Created by Aaron Clauset (aaron.clauset@colorado.edu)
dated : 6 January 2012

Golden Age of Hollywood (GAH) actor collaboration network

Reference:
"Eigenvector-Based Centrality Measures for Temporal Networks"
Dane Taylor, Sean A. Myers, Aaron Clauset, Mason A. Porter, Peter J. Mucha
Preprint, arXiv:1507.01266 (2015)

Please see http://arxiv.org/abs/1507.01266 for up-to-date citation information.

------------------------------------

ABOUT THE NETWORK:

The "Golden Age of Hollywood" network is a sequence of graphs representing collaborations among 55 actors designated as representing the Golden Age of Hollywood. Nodes are actors and a directed edge points from one actor to another if (i) both actors are listed on the billing of some movie and (ii) the one had a lower billing position than the other. (More details below.) These edges are aggregated at the level of a decade of time. Each graph is a multigraph, and self-loops are allowed. Each graph is the (directed) actor-actor projection of an underlying actor-movie bipartite network.
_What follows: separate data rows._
/-- The location of a copied byte, for comparison. -/
def State.copyKey (s : State) (c : Copy) (sp : Space) (a : DWord) (need : Need) : Option (Bool × Nat) :=
  match s.copyLoc c sp a 1 need with
  | .ok (b, key, _) => some (b, key)
  | .error _ => none

/-- Locations that a copy has still to write, and still to read. -/
def State.copyWrites (s : State) (c : Copy) : List (Option (Bool × Nat)) :=
  c.moves.flatMap (fun m => m.left.flatMap (fun a =>
    (List.range m.bytes.length).map (fun j => s.copyKey c c.dst (a + BitVec.ofNat 64 j) .store)))
def State.copyReads (s : State) (c : Copy) : List (Option (Bool × Nat)) :=
  c.moves.flatMap (fun m => m.unread.map (fun x => s.copyKey c c.src x.2 .load))

/-- Earlier copies of the queue (R239). -/
def State.copiesBefore (s : State) (id : Nat) (c : Copy) : List Copy :=
  (s.copies.filter (fun e => decide (e.1 < id ∧ e.2.team = c.team ∧ e.2.queue = c.queue))).map (·.2)

/-- A write of an earlier copy of its queue has still to be acknowledged by another package (R215). -/
def State.farBefore (s : State) (id : Nat) (c : Copy) : Bool :=
  s.copies.any (fun e => decide (e.1 < id ∧ e.2.team = c.team ∧ e.2.queue = c.queue) && s.owes e.1)

/-- The copies that QFENCE puts first have made their writes (R247). -/
def State.fenceOpen (s : State) (c : Copy) : Bool :=
  c.after.all (fun i => match s.copies.find? i with
    | some x => x.written && !s.owes i
    | none => true)

/-- An access of a copy: the bytes of one aligned source word that it needs, by move and place, read as one; or move i written at an
address (R287). -/
inductive CopyUnit where
  | read (bs : List (Nat × Nat × DWord))
  | write (i : Nat) (a : DWord)
  deriving DecidableEq, Repr

/-- The bytes that a copy has still to read: move, place and address. -/
def Copy.unread (c : Copy) : List (Nat × Nat × DWord) :=
  ((List.range c.moves.length).zip c.moves).flatMap (fun m => m.2.unread.map (fun x => (m.1, x.1, x.2)))

/-- They are read by aligned words of the source. -/
def Copy.words (c : Copy) : List (List (Nat × Nat × DWord)) :=
  let l := c.unread
  ((l.map (fun x => x.2.2.toNat / 4)).eraseDups).map (fun w => l.filter (fun x => x.2.2.toNat / 4 = w))

/-- How far a write of a copy acts as a release: as a SYSTEM one on an SO page, not at all on a UN page (R288, R290, R291), at GANG
scope at least toward another member of a GMC (R246), else at the copy's scope. The answer is whether that is beyond the core. -/
def State.copyWide (s : State) (c : Copy) (a : DWord) : Bool :=
  match s.copyLoc c c.dst a 1 .store with
  | .ok (_, _, some p) => p.isSO || (!p.isUN && !Scope.narrow c.scope)
  | _ => !Scope.narrow c.scope || (c.dst = .l && decide (sCore a.toNat ≠ c.core))

/-- Nothing that earlier copies of the queue wrote still lies in the store buffer: a write at a wide scope releases it (R293). Their writes
to UN pages no release covers (R290). -/
def State.copyRelease (s : State) (id : Nat) (c : Copy) (a : DWord) : Bool :=
  !s.copyWide c a ||
  (s.core c.core).unhomed.all (fun l => l.un || (!decide (l.id < id) && l.ops.all (fun i => decide (id ≤ i))))

/-- The accesses that order admits now (R239, R241, R247, R293). -/
def State.copyUnits (s : State) (id : Nat) (c : Copy) : List CopyUnit :=
  if c.paused.isSome || !s.fenceOpen c then []
  else
    let before := s.copiesBefore id c
    let reads := (c.words.filter (fun w => w.all (fun x =>
      before.all (fun b => b.written || !((s.copyWrites b).contains (s.copyKey c c.src x.2.2 .load))) &&
      !c.asked.contains (x.2.2.toNat / 4)))).map CopyUnit.read
    let pending := s.copyReads c
    let writes := if before.all Copy.written && !s.farBefore id c then
        ((List.range c.moves.length).zip c.moves).flatMap (fun m => if m.2.unread.isEmpty then
          (m.2.left.filter (fun a => s.copyRelease id c a && (List.range m.2.bytes.length).all (fun j =>
            !(pending.contains (s.copyKey c c.dst (a + BitVec.ofNat 64 j) .store))))).map (fun a => CopyUnit.write m.1 a)
          else [])
      else []
    reads ++ writes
------------------------------------

MORE DETAILS ABOUT NETWORK CONSTRUCTION:

The multigraph matrices for connections among 55 "Golden Age of Hollywood" actors (male and female). The list of the specific actors is given in HollywoodGoldenAge_names.txt; these were not selected scientifically, but were taken from the list on this Wikipedia page (on 2 September 2011):
  http://en.wikipedia.org/wiki/Classical_Hollywood_cinema

The raw data for the networks themselves were extracted were from the full text of the Internet Movie Database (IMDb), downloaded on 2 September 2011. The rules for assembling the graph from the raw data are as follows:

1. Each actor's list of "movies" is the full list from IMDb, except for entries that contain the following strings, which were removed:
   (i)   "archive" = archive footage or audio appearances
   (ii)  "unconfirmed"
   (iii) "SUSPENDED"
   (iv)  "(TV)" = TV movie, or made for cable movie
   (v)   "(V)" = made for video movie
   (vi)  "xxxxx" = television series

2. Self-loops (A->A): If an actor A is the only actor among our 55 that appears in some movie, we add a self-loop A->A only if the associated <xx> billing position in the credits is <1> for the starring role.

3. Arcs (A->B): If two actors A and B appear in the same movie, we add the arc A->B if the billing position of B is equal or better (smaller number) than A's position. If no billing position is listed for an actor, it is assumed to be the lowest possible rank.

(Thus, if three actors appear in some movie and none have billing positions listed, then we add arcs three bi-directional arcs because we cannot distinguish who was a "supporting" role and who was a "leading" role.)

4. The data in the files ending in _s0 follow rule #3 exactly. The data in the files ending in _s2 count billing positions <i> and <j> to be "equal" if |i-j|<=2. See the next section for the reasoning.

---------------------------------------------

A NOTE ABOUT SEXISM AND STATUS IN MOVIE BILLING:

During this time period (i) women were rarely given equal or greater billing positions to men, and thus an ordering <1> and <2> could reasonably be considered equal billing rather than <1> being better / more important than <2>, and (ii) billing positions (even among actors of the same sex) that only differ by a small amount may not be informative and so could possibly be ignored.

The files ending in _s2 are thus a modest (and admittedly heuristic) effort to control for the potentially spurious information represented in the direction of some particular edges.

---------------------------------------------

A NOTE ABOUT TEMPORAL AGGREGATION:

Each network is a snapshot of the actor collaboration network: only movies with release dates strictly within a particular window are counted toward the collaboration matrix for that period.

NOTE: each window is 10 years long, except for the first window, which is 11 years long in order to include 1909 (the first year any movie appeared in our sample).

------------------------------------

A FINAL NOTE:

Given the above information, it should not be too difficult to derive an updated version of this network (using IMDb data that is more recent than 2011), or which is based on a different notion of equal billing.

And, in general, these data are provided as-is with no guarantees of correctness or accuracy. I can only say that I did check both the code, and the output quite carefully before releasing the data.